The Foundation for Defense of Democracies identified three pressure points the war created against Beijing: its dependence on sanctioned oil, its exposure to U.S. trade investigations, and the Chinese financial institutions that process payments for sanctioned crude. The think tank urged the Trump administration to press these advantages before meeting with Xi Jinping.
Newsweek reported that the operations against Venezuela and Iran raised questions about whether Beijing can protect any of its partners from American force. Ross Babbage, a fellow at the Center for Strategic and Budgetary Assessments, told Newsweek that when U.S. military force arrived in both countries, China could offer nothing in response, and predicted Cuba could be next.
Sen. Tom Cotton said at a Breitbart News policy event on March 26 that China and Iran share a mutual objective: preventing the United States from remaining the dominant superpower. The war was a reason to “see it through,” Cotton argued. Sen. Jim Banks, at the same event, described the administration’s moves as a deliberate sequence: tariffs, Venezuela, Iran, all aimed at “taking threats off the table that all work in tandem” with China’s interests.
Beijing condemned the Iran war but took no action against Washington
The Chinese Communist Party condemned the strikes but continued planning the Trump-Xi summit and sent no weapons to Iran. China’s foreign minister asked Iran to respect the “reasonable concerns” of Gulf energy exporters whose oil shipments were being blocked alongside Iran’s.

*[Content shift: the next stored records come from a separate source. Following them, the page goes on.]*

-- ==== Sys2Proof/Laws/Inv.lean ====
section
/-! SUPPORT. The parts of the invariant and what keeps each: the pieces from which "every step keeps Inv" is put together. -/

namespace Sys2Proof.Machine

/-! ### The parts of the invariant -/

/-- The part of `Inv` that speaks of no flag and no phase. -/
structure Core (s : State) : Prop where
  opLatched : s.latch.op = s.lastOp
  frameBuilt : s.txv = true → commandFrameOk s.txbuf = true
  counts : s.rxcount.toNat ≤ 10 ∧ s.discards.toNat ≤ 20
  rxbufHolds : rxbufOk s
  timer : s.wtimer ≤ s.rxTimeout ∧ 0 < s.rxTimeout

/-- A running operation: no reset in the current cycle (R230), and its flags and results (R241). -/
structure Running (s : State) : Prop where
  live : s.pins.rstN = true
  busy : s.busy = true
  done : s.done = false
  code : s.code = .none
  res : s.res = .zero

theorem Inv.core {s : State} (h : Inv s) : Core s := ⟨h.opLatched, h.frameBuilt, h.counts, h.rxbufHolds, h.timer⟩

theorem Inv.running {s : State} (h : Inv s) (hp : s.phase ≠ .idle) : Running s := by
  have hb := h.busyIff.2 hp
  obtain ⟨hd, hc⟩ := h.busyFlags hb
  exact ⟨by by_contra hl; exact hp (h.inReset (by simpa using hl)).1, hb, hd, hc, h.results.1 (by simp [hc])⟩

/-- Where the invariant holds, reset has already cleared what the levels show: `irq` is DONE and DONE_IE (R210). -/
theorem Inv.irq_eq {s : State} (h : Inv s) : s.irq = (s.done && s.cfg.doneIe) := by
  unfold State.irq
  cases hr : s.pins.rstN
  · simp [(h.inReset hr).2]
  · simp

theorem resultsOf_zero (op : Byte) : resultsOf .zero op := by simp [resultsOf, Results.zero]

/-- A running state meets `Inv` when its phase is one its operation enters, with the counters of that phase. -/
theorem Inv.of_running {s : State} (hc : Core s) (hr : Running s) (hp : s.phase ≠ .idle)
    (htx : s.inTx = true → s.txv = true ∧ ∃ i, runningOp s = .ok i ∧ transmits i = true)
    (hrx : s.inWindow = true → ∃ i, runningOp s = .ok i ∧ receives i = true)
    (hsync : s.phase = .sync → s.rxcount = 0 ∧ s.discards.toNat ≤ 19)
    (hbody : ∀ k, s.phase = .body k → s.rxcount.toNat = k.val + 1) : Inv s where
  inReset h := by simp [hr.live] at h
  busyIff := by simp [hr.busy, hp]
  busyFlags _ := ⟨hr.done, hr.code⟩
  doneCode h := by simp [hr.done] at h
  opLatched := hc.opLatched
  txPhase := htx
  rxPhase := hrx
  frameBuilt := hc.frameBuilt
  syncCounts := hsync
  bodyCounts := hbody
  counts := hc.counts
  rxbufHolds := hc.rxbufHolds
  timer := hc.timer
  codeRaised := by simp [hr.code, raisedBy, recorded]
  results := ⟨fun _ => hr.res, by rw [hr.res]; exact resultsOf_zero _⟩

/-- A finished state meets `Inv` when its code is one its operation may raise and records what it says. -/
theorem Inv.of_finish {s : State} {c : ResultCode} (hl : s.pins.rstN = true) (hc : Core s) (hn : c ≠ .none)
    (hr : raisedBy c s.lastOp) (hrec : recorded (finish c s)) (hz : c ≠ .ok → s.res = .zero) (ho : resultsOf s.res s.lastOp) : Inv (finish c s) where
  inReset h := by simp [hl] at h
  busyIff := by simp
  busyFlags h := by simp at h
  doneCode _ := by simpa using hn
  opLatched := hc.opLatched
  txPhase h := by simp [State.inTx] at h
  rxPhase h := by simp [State.inWindow] at h
  frameBuilt := hc.frameBuilt
  syncCounts h := by simp at h
  bodyCounts k h := by simp at h
  counts := hc.counts
  rxbufHolds := hc.rxbufHolds
  timer := hc.timer
  codeRaised := ⟨hr, hrec⟩
  results := ⟨by simpa using hz, ho⟩

/-- `Inv` says nothing of the host's configuration, the ports but `rst_n`, the streams, the inputs to come, the cycle number,
the free values, or COLLIDE; DONE may be cleared, and the timer may take any value in its range. -/
theorem Inv.of_outside {s : State} (h : Inv s) {d k : Bool} {c : HostConfig} {tx rx : List Byte} {p : CycleIn}
    {rd : Option Word} {off : Byte} {e : List EnvStep} {n w : Nat} (hd : d = true → s.done = true)
    (hp : s.pins.rstN = true → p.rstN = true) (hw : w ≤ s.rxTimeout) :
    Inv { s with done := d, collide := k, cfg := c, txStream := tx, rxStream := rx, pins := p, busRdata := rd,
                 txDataOff := off, env := e, cycle := n, wtimer := w } where
  inReset hr := by
    obtain ⟨hi, hn⟩ := h.inReset (by by_contra hl; simp [hp (by simpa using hl)] at hr)
    exact ⟨hi, by cases d <;> simp_all⟩
  busyIff := h.busyIff
  busyFlags hb := ⟨by cases d <;> simp_all [(h.busyFlags hb).1], (h.busyFlags hb).2⟩
  doneCode hk := h.doneCode (hd hk)
  opLatched := h.opLatched
  txPhase := h.txPhase
  rxPhase := h.rxPhase
  frameBuilt := h.frameBuilt
  syncCounts := h.syncCounts
  bodyCounts := h.bodyCounts
  counts := h.counts
  rxbufHolds := h.rxbufHolds
  timer := ⟨hw, h.timer.2⟩
  codeRaised := h.codeRaised
  results := h.results

/-! ### Reset, the host and the ends of a cycle -/

theorem resetCycle_inv {s : State} (h : 0 < s.rxTimeout) : Inv (resetCycle s) where
  inReset _ := ⟨rfl, rfl⟩
  busyIff := by simp [resetCycle, State.reset]
  busyFlags := by simp [resetCycle, State.reset]
  doneCode := by simp [resetCycle, State.reset]
  opLatched := rfl
  txPhase := by simp [resetCycle, State.reset, State.inTx]
  rxPhase := by simp [resetCycle, State.reset, State.inWindow]
  frameBuilt := by simp [resetCycle, State.reset]
  syncCounts := by simp [resetCycle, State.reset]
  bodyCounts := by simp [resetCycle, State.reset]
  counts := by simp [resetCycle, State.reset]
  rxbufHolds := by simp [rxbufOk, resetCycle, State.reset]
  timer := ⟨Nat.zero_le _, h⟩
  codeRaised := by simp [resetCycle, State.reset, raisedBy, recorded]
  results := ⟨fun _ => rfl, resultsOf_zero _⟩

theorem nextInputs_inv {s : State} (h : Inv s) (hl : (nextInputs s).pins.rstN = true) : Inv (nextInputs s) := by
  obtain ⟨p, rx, e, w, n, heq, -, hw⟩ := nextInputs_eq s
  rw [heq] at hl ⊢
  exact h.of_outside (d := s.done) (k := s.collide) (c := s.cfg) id (fun _ => hl) (by have := h.timer; omega)

theorem endCycle_inv {s : State} (h : Inv s) : Inv (endCycle s) :=
  h.of_outside (d := s.done) id id h.timer.1

theorem startOperation_inv {s : State} (h : Core s) (hl : s.pins.rstN = true) (op : Byte) :
    Inv (startOperation op s) := by
  refine Inv.of_running ⟨rfl, h.frameBuilt, h.counts, h.rxbufHolds, h.timer⟩ ⟨hl, rfl, rfl, rfl, rfl⟩ ?_ ?_ ?_ ?_ ?_ <;>
    simp [State.inTx, State.inWindow]

theorem hostAccess_inv {s : State} (h : Inv s) (hl : s.pins.rstN = true) : Inv (hostAccess s) := by
  unfold hostAccess
  split
  · rcases writeHostReg_cases (hostReg s.pins.busAddr) s.pins.busWdata s with ⟨c, e⟩ | ⟨-, e⟩ | ⟨-, -, e⟩ | ⟨-, -, e⟩ <;>
      rw [writeReg, e]
    · exact h.of_outside (d := s.done) (k := s.collide) (w := s.wtimer) id id h.timer.1
    · exact h.of_outside (d := s.done && !s.pins.busWdata.getLsbD 1) (k := s.collide && !s.pins.busWdata.getLsbD 2)
        (c := s.cfg) (w := s.wtimer) (by simp +contextual) id h.timer.1
    · exact h.of_outside (d := s.done) (k := true) (w := s.wtimer) id id h.timer.1
    · exact (startOperation_inv h.core hl (goByte s.pins.busWdata)).of_outside
        (d := false) (k := s.collide) (w := s.wtimer) (by simp) id h.timer.1
  · exact h.of_outside (d := s.done) (k := s.collide) (w := s.wtimer) id id h.timer.1

/-! ### The engine's steps -/

/-- Every frame the build step makes is well formed (R114, R118). -/
theorem commandFrameOk_frame (cmd : Byte) (p : List Byte) (dest : Half) : commandFrameOk (frame cmd p dest) = true := by
  simp only [commandFrameOk, commandChecksum_frame]
  simp [frame]

theorem loadFrame_core {s : State} (h : Core s) (cmd : Byte) (p : List Byte) : Core (loadFrame cmd p s) :=
  ⟨h.opLatched, fun _ => commandFrameOk_frame _ _ _, h.counts, h.rxbufHolds, h.timer⟩
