-- ==== Sys2Proof/Laws/PerInstr.lean ====
section
/-! SUPPORT. Statements about every instruction as syntax, one lemma per constructor of Instr. -/

namespace Sys2Proof.Laws.RoundTrip

/-- The operation's bytes decode to it, and it is well formed (30_encoding.md R88, R90). -/
def Statement (i : Instr) : Prop := i.wf = true ∧ ∀ rest : List Byte, decode (encode i ++ rest) = .ok (i, rest)

theorem build : Statement .build := ⟨rfl, fun _ => rfl⟩
theorem send : Statement .send := ⟨rfl, fun _ => rfl⟩
theorem receive : Statement .receive := ⟨rfl, fun _ => rfl⟩
theorem getSleep : Statement .getSleep := ⟨rfl, fun _ => rfl⟩
theorem setSleep : Statement .setSleep := ⟨rfl, fun _ => rfl⟩
theorem getMode : Statement .getMode := ⟨rfl, fun _ => rfl⟩
theorem setMode : Statement .setMode := ⟨rfl, fun _ => rfl⟩
theorem firmwareVersion : Statement .firmwareVersion := ⟨rfl, fun _ => rfl⟩
theorem queryDust : Statement .queryDust := ⟨rfl, fun _ => rfl⟩
theorem setId : Statement .setId := ⟨rfl, fun _ => rfl⟩
theorem setWorkingPeriod : Statement .setWorkingPeriod := ⟨rfl, fun _ => rfl⟩
theorem getWorkingPeriod : Statement .getWorkingPeriod := ⟨rfl, fun _ => rfl⟩

end Sys2Proof.Laws.RoundTrip
end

Chatham House, the London-based foreign affairs think tank, noted that Beijing’s behavior showed its partnerships with Iran and Venezuela rank far below maintaining its relationship with Washington. Time magazine reported that China’s security priorities remain overwhelmingly oriented toward Taiwan, India, and the South China Sea.
The FDD and Newsweek analysts point to the foreign minister’s request as evidence that the energy pressure was significant enough to force a diplomatic response. Foreign Policy is more cautious, arguing that the war disrupted China’s supply in the short term but that Beijing and Tehran will continue trading oil regardless of who governs Iran.
Islamabad talks begin Friday with the Trump-Xi summit five weeks away
The ceasefire announced Tuesday, brokered by Pakistan, paused the bombing and committed Iran to reopening the Strait of Hormuz. Vice President JD Vance is expected to lead the U.S. delegation at talks beginning Friday in Islamabad. The Trump-Xi summit, originally planned for late March, was rescheduled for May 14-15 in Beijing after Trump said he needed to stay in Washington because of the war. Whether any China-specific demands surface during the ceasefire negotiations or at the May summit will indicate how much of the Iran war’s impact on Beijing’s energy supply was a planned outcome.